The concentrations to be substituted into the rate equation can be expressed as \[\begin{equation} C_A = \frac{N_A}{V} = \frac{N_{A0}}{V_0} \frac{\left(1-X_A\right)}{\left(1 + \varepsilon_A\,X\right)} \left(\frac{P}{P_0}\right)\,\frac{T}{T_0}\,\left(\frac{Z}{Z_0}\right) \end{equation}\]

and in terms of the partial pressures, \[\begin{align} P_A & = P \,\frac{N_A}{N} = P\,\frac{N_{A0}}{N_0} \frac{\left(1-X_A\right)}{\left(1 + \varepsilon_A\,X\right)} \\ \notag & = P_{A0}\,\frac{\left(1-X_A\right)}{\left(1 + \varepsilon_A\,X\right)}\left( \frac{P}{P_0} \right) \end{align}\]

When a reactor operates under isothermal conditions, and the pressure drop is neglected, thus \[\begin{equation} V = V_0 \left(1 + \varepsilon_A\,X_A \right) \end{equation}\]

1.4 Ideal Reactors

Industrial chemical reactors can be large and complex pieces of equipment. However, many of these reactors can be modeled with reasonable accuracy using an ideal reactor model. There are two types of ideal reactors, stirred tanks for liquids’ reactions and tubular for gas or liquid reactions.

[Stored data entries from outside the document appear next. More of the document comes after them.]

/-- With checks passed and no page locked, the four page commands pin, move, fork or free as the splice rules say and
complete; PIN_RESUME and FORK_RESUME go on from the slot that waited. (R184, R310, R312, R315, R316) -/
def Obligations.PageCommandsComplete : Prop :=
  (∀ s c e o h d ps, Runs s c e (fitsCmd c && fitsPages o) (engineOf c.loc.stream == 3) [] →
    let x := siteOf s c e
    x.hdr true o.splT = some h → x.check (pagesNeeds o true) [] false [] (rowsOwn x o h false) = none →
    let seq := (e.after c).c.seqVal o.seqSrc o.seq
    let slots := slotsOf o.firstToken o.tokens
    x.splFault h seq slots = none →
    let par := ((s.issued e c).dev.enterPin h).2
    Dev.pinSlots h seq slots.length (o.firstToken / 256) [] ((s.issued e c).dev.enterPin h).1 = .done d ps →
    let s1 := (s.issued e c).withDev (d.leavePin h par)
    let y := (e.after c).site s1
    let ms := gatherMoves o h (rowTiles y o).1 (rowTiles y o).2 ps
    let reads := ms.map fun m => (2, m.1, m.2.1)
    let ss := ms.map fun m =>
      ({ mem := m.2.2.1.desc.mem, brick := e.brick, addr := m.2.2.1.rowAt m.2.2.2.1 m.2.2.2.2
         bytes := s1.mem.read m.1 m.2.1 } : Store)
    y.readsFault reads = none → StoresHere s c e ss →
    exec (.gatherPages c o) s = .next ((((s1.chargeReads e.c.part reads).commit e.c.part ss).unpinAll h.at_ ps).finish
      (e.after c) c 6 (pagesRegs o true) c.last)) ∧
  (∀ s c e o h t, Runs s c e (fitsCmd c && fitsPages o) (engineOf c.loc.stream == 3) [] → o.form ≠ 3 →
    let x := siteOf s c e
    x.hdr true o.splT = some h → x.check (pagesNeeds o true) [] false [] (rowsOwn x o h true) = none →
    let tiles := rowTiles x o
    let reads := (tiles.1.toList ++ tiles.2.toList).flatMap fun t => t.allReads o.heads
    let seq := (e.after c).c.seqVal o.seqSrc o.seq
    let slots := slotsOf o.firstToken o.tokens
    ReadsHere x reads → (siteAt s c e reads).splFault h seq slots = none →
    writeSlots (siteAt s c e reads) (e.after c) o h tiles.1 tiles.2 seq slots (s.fetched c e reads) = .done t →
    exec (.scatterWrite c o) s = .next (t.finish (e.after c) c 6 (pagesRegs o true) c.last)) ∧
  (∀ s c e o h d ps, Runs s c e (fitsCmd c && fitsPages o) (engineOf c.loc.stream == 3) [] → o.form ≠ 3 →
    let x := siteOf s c e
    let seq := (e.after c).c.seqVal o.seqSrc o.seq
    let src := (e.after c).c.seqVal o.srcSeqSrc o.srcSeq
    x.hdr true o.splT = some h → x.splFault h seq (List.range' o.firstSlot o.slots) = none →
    (x.check (pagesNeeds o false) [] false [] (slotsOwn x o h true) = none →
      Dev.forkSlots h src seq o.slots o.firstSlot (s.issued e c).dev = .done d ps →
      exec (.scatterFork c o) s = .next (((s.issued e c).withDev d).finish (e.after c) c 6 (pagesRegs o false) c.last)) ∧
    (x.check (pagesNeeds o false) [] false [] (slotsOwn x o h false) = none →
      Dev.freeSlots h seq (List.range' o.firstSlot o.slots) (s.issued e c).dev = .done d ps →
      exec (.scatterFree c o) s = .next (((s.issued e c).withDev d).finish (e.after c) c 6 (pagesRegs o false) c.last))) ∧
  (∀ s l e c regs o tiles spl par k ps d ps', s.awake = true → s.env l = some e →
    (e.c.stream l.stream).busy = .exec c regs (.pinGather o tiles spl par k ps) →
    let h := s.dev.header spl
    let e1 := { e with c := { e.c with tiles := tiles } }
    Dev.pinSlots h (e.c.seqVal o.seqSrc o.seq) (slotsLeft o.firstToken o.tokens k) k ps s.dev = .done d ps' →
    let s1 := s.withDev (d.leavePin h par)
    exec (.pinResume l) s = .next ((gatherRun c o s1 e1 h ps').settle e c regs c.last)) ∧
  (∀ s l e c regs o spl k d ps, s.awake = true → s.env l = some e →
    (e.c.stream l.stream).busy = .exec c regs (.fork o spl k) →
    Dev.forkSlots (s.dev.header spl) (e.c.seqVal o.srcSeqSrc o.srcSeq) (e.c.seqVal o.seqSrc o.seq)
      (o.firstSlot + o.slots - k) k s.dev = .done d ps →
    exec (.forkResume l) s = .next ((s.withDev d).finish e c 6 regs c.last))

/-- A running collective whose checks pass and whose chips are all reachable joins its instance under its key, sends
its handshake to every other chip of its group, is held on its stream, and the instance goes on as far as it can.
(R488, R489, R493) -/
def Obligations.CollectivesJoinTheirInstance : Prop :=
  ∀ s c e o k i,
    (k = CollKind.allReduce ∧ i = Instr.allReduce c o) ∨ (k = CollKind.reduceScatter ∧ i = Instr.reduceScatter c o) ∨
    (k = CollKind.vetoOr ∧ i = Instr.vetoOr c o) ∨ (k = CollKind.allGather ∧ i = Instr.allGather c o) ∨
    (k = CollKind.broadcast ∧ i = Instr.broadcast c o) →
    Runs s c e (fitsCmd c && fitsColl o) (engineOf c.loc.stream == 4) [] →
    let s1 := s.issued e c
    let e1 := e.after c
    let a := (siteOf s c e).opt k.hasTiles (some o.x)
    let y := (siteOf s c e).opt k.hasTiles (some o.y)
    (siteOf s c e).check (collNeeds k o) [] false (if k.hasTiles then [o.cvt] else []) (collOwn s1 e1 k o a y) = none →
    let g := s1.groupOf e1 o
    let key := collKey e1 o g
    let others := g.chips.filter (· != s1.haw.chip)
    (∀ ch ∈ others, s1.reachable ch = true) →
    let shake := collShake e1 k o g a y
    let joined := s1.collJoin key g.chips g.rankwise
      { chip := s1.haw.chip, rank := e.c.rank, shake := shake, pred := some (e.c.preds.getD o.predIn false)
        cmd := some (c, o), src := a, dst := y, given := false }
    let told := others.foldl (fun s ch =>
      s.sendCtrl ch 0 fCollCtrl (s.job e.c.part) (ctrlOp 0 key e.c.rank) shake.bytes) joined
    let held := told.modCtx e.key fun x => x.modStream e.stream fun t =>
      { t with busy := .exec c (if k.hasTiles then [o.x, o.y] else [])
                 (.coll (if k.hasTiles && o.src == 1 then o.blocks else 0) []) }
    exec i s = .next (held.collGo c.loc)

/-- A held block goes to its CX stream when there is room; a collective without progress for its limit faults 0x3024
on every participant; a list none of whose streams can go on faults 0x1022. (R200, R261, R490, R495) -/
def Obligations.StreamsAndStuckLists : Prop :=
  (∀ s l, s.awake = true → engineOf l.stream = 4 → exec (.epilogueStreamHandoff l) s = .next (s.collGo l)) ∧
  (∀ s l e c regs q b k x, s.awake = true → engineOf l.stream ≠ 4 → s.env l = some e →
    (e.c.stream l.stream).busy = .exec c regs (.e8 q [b] none) → e.c.cxRoom q = true → b.cx = some k → b.stores = [] →
    let s1 := s.blockDone e c (.epilogueStreamHandoff l) b
    s1.ctx e.key = some x → x.cxRoom q = true → s1.remoteAt c.loc = none →
    exec (.epilogueStreamHandoff l) s = .next ((s1.modCtx e.key (Ctx.pushCx q k)).finish e c 6 regs c.last)) ∧
  (∀ s l e c regs q bs f, s.env l = some e → (e.c.stream l.stream).busy = .exec c regs (.e8 q bs f) →
    engineOf l.stream ≠ 4 → e.c.cxRoom q = false → exec (.epilogueStreamHandoff l) s = .next s) ∧
  (∀ s l c, s.collAt l = some c → s.awake = true → c.progress + s.collLimit ≤ s.now →
    exec (.collTimeout l) s = .next (s.collFault c 0x3024)) ∧
  (∀ s l c, s.collAt l = some c → s.now < c.progress + s.collLimit → exec (.collTimeout l) s = .next s) ∧
  (∀ s f n l, s.list? (ownerOf f n) = some l → s.awake = true →
    (∀ k ∈ l.keys, ∀ x, s.ctx k = some x → ∀ t ∈ x.streams, t.stuck s.now l.lastActive = true) →
    (∃ k ∈ l.keys, ∃ x, s.ctx k = some x ∧ ∃ t ∈ x.streams, t.ended = false) →
    exec (.contextDeadlock f n) s =
      .next (s.faultList l.owner (ErrRec.mk0 s.now 0x1022 2 (l.bricks.headD 0) noUnit l.part)))

/-! ### Host rings -/

/-- The list in flight starts once every brick has its context free and the tile budget holds; a plan that fails ends
it with its code; without room it waits. (R163, R166, R168) -/
def Obligations.ListsStart : Prop :=
  (∀ s f n d p m, (s.sq f n).cur = some { desc := d, out := none, missed := m } → d.type = 1 → s.ringsOn f = true →
    s.list? (ownerOf f n) = none → s.ctxFree d.bricks (d.f 0x1E 1) = true → s.plan f d = .ok p →
    s.roomFor d.bricks p.res = true → exec (.listStart f n) s = .next (s.wakeUp.startList f n d p)) ∧
  (∀ s f n d code m, (s.sq f n).cur = some { desc := d, out := none, missed := m } → d.type = 1 → s.ringsOn f = true →
    s.list? (ownerOf f n) = none → s.ctxFree d.bricks (d.f 0x1E 1) = true → s.plan f d = .error code →
    exec (.listStart f n) s = .next (s.startFault f n d code)) ∧
  (∀ s f n d p m, (s.sq f n).cur = some { desc := d, out := none, missed := m } → d.type = 1 → s.plan f d = .ok p →
    s.roomFor d.bricks p.res = false → exec (.listStart f n) s = .next s)

/-- A descriptor at its ring's head that nothing forbids is admitted; NOP and TIMESTAMP complete at once, RUN_LIST
waits for its list or is MALFORMED, WAIT_RING and WAIT_EPOCH complete when their condition holds. (R129, R131, R141,
R151, R456) -/
def Obligations.DescriptorsRun : Prop :=
  (∀ s f n d, StartsOn s f n d → d.type = 0 →
    exec (.nop f n) s = .next ((s.letRun f n d none).endDesc f n
      { status := 0, detail := 0, code := 0, result := 0, degraded := false, needRec := false, errIndex := none
        time := s.now })) ∧
  (∀ s f n d, StartsOn s f n d → d.type = 1 →
    exec (.runList f n) s = .next (if (s.letRun f n d none).maskBad f d then
      (s.letRun f n d none).endDesc f n { Ending.mk0 1 s.now with detail := 0x05 } else s.letRun f n d none)) ∧
  (∀ s f n d, StartsOn s f n d → d.type = 3 → (s.letRun f n d none).ringBad f n d = false →
    exec (.waitRing f n) s = .next (if (s.letRun f n d none).ringReached f d then
      (s.letRun f n d none).endDesc f n (Ending.mk0 0 s.now) else s.letRun f n d none)) ∧
  (∀ s f n d, StartsOn s f n d → d.type = 3 → (s.letRun f n d none).ringBad f n d = true →
    exec (.waitRing f n) s = .next ((s.letRun f n d none).endDesc f n { Ending.mk0 1 s.now with detail := 0x09 })) ∧
  (∀ s f n d, StartsOn s f n d → d.type = 4 → d.f 0x10 1 ≤ 7 → s.strOn (d.f 0x10 1) = true → s.strPart (d.f 0x10 1) = f →
    exec (.waitEpoch f n) s = .next (match s.epochOutcome d with
      | some c => (s.letRun f n d none).endWait f n d c
      | none => s.letRun f n d none)) ∧
  (∀ s f n d, StartsOn s f n d → d.type = 5 →
    exec (.timestamp f n) s = .next (((s.letRun f n d none).emit (.hostWrite f 0 d.hostAddr (leBytes 8 s.now))).endDesc f n
      { Ending.mk0 0 s.now with result := s.now % 2 ^ 64 }))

Stirred-tank reactors include batch reactor, semi-batch reactor, and continuous stirred-tank reactors (CSTRs). The criterion for ideality in-tank reactors is that the liquid is perfectly mixed, which means no gradients in the vessel’s temperature or concentration.

Tubular reactors are considered ideal if there is a plug flow of fluid. There are no radial gradients of concentration or velocity, nor is there no axial diffusion or conduction.

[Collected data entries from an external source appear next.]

theorem test_HostCopiesMoveOrFail_met :
    ((rCopy.ringsOn 15 = true ∧ (rCopy.sq 15 31).state = .enabled ∧ (rCopy.sq 15 31).disabling = false ∧ rCopy.head?
      15 31 = some dCopy ∧ rCopy.unrun 15 dCopy = none) ∧ dCopy.type = 2 ∧ dCopy.dir = 0 ∧ dCopy.length ≠ 0 ∧
      (dCopy.port = 0 ∨ rCopy.hio1Down = none) ∧ rCopy.accessFault 15 dCopy.devAddr dCopy.length = none) ∧
    ((rCopyOut.ringsOn 15 = true ∧ (rCopyOut.sq 15 31).state = .enabled ∧ (rCopyOut.sq 15 31).disabling = false ∧
      rCopyOut.head? 15 31 = some dCopyOut ∧ rCopyOut.unrun 15 dCopyOut = none) ∧ dCopyOut.type = 2 ∧ dCopyOut.dir =
      1 ∧ dCopyOut.length ≠ 0 ∧ (dCopyOut.port = 0 ∨ rCopyOut.hio1Down = none) ∧ rCopyOut.accessFault 15
      dCopyOut.devAddr dCopyOut.length = none ∧ rCopyOut.mem.firstPoison dCopyOut.devAddr dCopyOut.length = none) ∧
    ((rCopy1.ringsOn 15 = true ∧ (rCopy1.sq 15 31).state = .enabled ∧ (rCopy1.sq 15 31).disabling = false ∧
      rCopy1.head? 15 31 = some dCopy1 ∧ rCopy1.unrun 15 dCopy1 = none) ∧ dCopy1.type = 2 ∧ dCopy1.port ≠ 0 ∧
      rCopy1.hio1Down = some 0x3032) ∧
    ((rCopy.ringsOn 15 = true ∧ (rCopy.sq 15 31).state = .enabled ∧ (rCopy.sq 15 31).disabling = false ∧ rCopy.head?
      15 31 = some dCopy ∧ rCopy.unrun 15 dCopy = none) ∧ dCopy.type = 2) ∧
    (rNop.ringsOn 15 = true ∧ (rNop.sq 15 31).state = .enabled ∧ (rNop.sq 15 31).disabling = false ∧ (rNop.sq 15
      31).ahead (rNop.sq 15 31).producer ≠ 0) ∧
    (15 < up.pages.length) := by
  refine ⟨?_, ?_, ?_, ?_, ?_, ?_⟩ <;> decide +kernel

theorem test_SweepsAndFetches_met :
    (rDue.ringsOn 15 = true ∧ (rDue.page 15).anyRing = true ∧ 15 < 16 ∧ 15 < rDue.pages.length ∧ (rDue.page
      15).sweepAt + (rDue.page 15).sweepInterval ≤ rDue.now) ∧
    (rNop.ringsOn 15 = true ∧ (rNop.sq 15 31).state = .enabled ∧ (rNop.sq 15 31).disabling = false ∧ (rNop.sq 15
      31).ahead (rNop.sq 15 31).producer ≠ 0 ∧ 15 < rNop.pages.length) ∧
    ((up.sq 0 0).state ≠ .enabled ∨ (up.sq 0 0).ahead (up.sq 0 0).producer = 0) := by
  refine ⟨?_, ?_, ?_⟩ <;> decide +kernel

theorem test_CompletionsAreWritten_met :
    (rEnd.ringsOn 15 = true ∧ (rEnd.sq 15 31).cur = some { desc := dNop, out := some okEnd, missed := false } ∧
      rEnd.canWrite 15 31 dNop okEnd = true ∧ lateFirst rEnd.now (rEnd.slots.filter fun x => x.2.endsWith 15 31 dNop)
      = none) ∧
    ((rFull.sq 15 31).cur = some { desc := dNop, out := some okEnd, missed := false } ∧ rFull.canWrite 15 31 dNop
      okEnd = false) ∧
    (rOld.ringsOn 15 = true ∧ ((rOld.page 15).cq 0).enabled = true ∧ ((rOld.page 15).cq 0).vec ≠ 0 ∧ ((rOld.page
      15).cq 0).unsignalled ≠ 0 ∧ ((rOld.page 15).cq 0).oldest + ((rOld.page 15).cq 0).time ≤ rOld.now) ∧
    (up.phase = .up ∧ 0 < 16 ∧ 33 < (if 0 = 0 then 34 else 33)) ∧
    (up.phase = .up ∧ 15 < 16 ∧ 32 < (if 15 = 0 then 34 else 33)) := by
  refine ⟨?_, ?_, ?_, ?_, ?_⟩ <;> decide +kernel

theorem test_RegisterAccesses_met :
    (up.deaf = false ∧ 0x20000 < 2 ^ 28 ∧ 0x20000 % 4 = 0 ∧ inPage 0x20000 = false ∧ up.topReason 0x20000 (q0.toNat %
      2 ^ 32) (! topWide 0x20000 && ! (decide (4 ≤ 0x20000) && topWide (0x20000 - 4))) ≠ 0) ∧
    (up.deaf = false ∧ 0xFFFFFFF < 2 ^ 28 ∧ inPage 0xFFFFFFF = false ∧ (2 ≠ 4 ∧ 2 ≠ 8) ∨ 0xFFFFFFF % 2 ≠ 0) ∧
    (up.phase = .up ∧ up.boot.ready = true ∧ up.locked = false ∧ 0x600818 ∈ [0x20014, 0x20024, 0x30000, 0x30008,
      0x3000C, 0x30010, 0x30014, 0x400008, 0x600818]) ∧
    (up.phase = .up ∧ up.boot.ready = true ∧ up.locked = false ∧ 0x600810 = 0x400108 ∨ 0x600810 = 0x600810) ∧
    (dark.deaf = true) ∧
    (up.deaf = false ∧ 8 ≠ 4) ∧
    (up.phase = .up ∧ up.boot.ready = true) ∧
    (dark.deaf = true) := by
  refine ⟨?_, ?_, ?_, ?_, ?_, ?_, ?_, ?_⟩ <;> decide +kernel

theorem test_LocksAndDriverClasses_met :
    ((up.phase = .up ∧ up.boot.ready = true ∧ up.locked = false) ∧ v1 = 1) ∧
    ((15 < 16 ∧ up.phase = .up ∧ up.boot.ready = true ∧ (up.page 15).locked = false) ∧ v1 = 1) ∧
    ((15 < 16 ∧ up.phase = .up ∧ up.boot.ready = true ∧ (up.page 15).locked = false) ∧ (up.page 15).anyRing = false) ∧
    (rNop.phase = .up ∧ rNop.boot.ready = true ∧ 15 < 16 ∧ (rNop.page 15).anyRing = true) := by
  refine ⟨?_, ?_, ?_, ?_⟩ <;> decide +kernel

theorem test_PartitionsAreAllocatedAndReleased_met :
    (upPart.phase = .up ∧ upPart.boot.ready = true ∧ 15 < 16 ∧ upPart.allocReason 15 = 0) ∧
    (up.phase = .up ∧ 15 < 16 ∧ up.allocReason 15 ≠ 0) ∧
    (clearing.phase = .up ∧ (clearing.part 15).clearing = true) ∧
    (rNop.phase = .up ∧ rNop.boot.ready = true ∧ 15 < 16 ∧ (rNop.page 15).anyRing = true) ∧
    (clearing.phase = .up ∧ clearing.boot.ready = true ∧ 15 < 16 ∧ (clearing.page 15).anyRing = false ∧ clearing.held
      15 = true) := by
  refine ⟨?_, ?_, ?_, ?_, ?_⟩ <;> decide +kernel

Although these ideal conditions are impossible to reach into real industrial reactors, the classical idealizations can be used for studying both steady-state design and the dynamic control of chemical reactors. In this class, we discuss the classical types of reactors qualitatively: batch reactor (BR), continuous stirred-tank reactor (CSRT), plug flow reactor (PFR).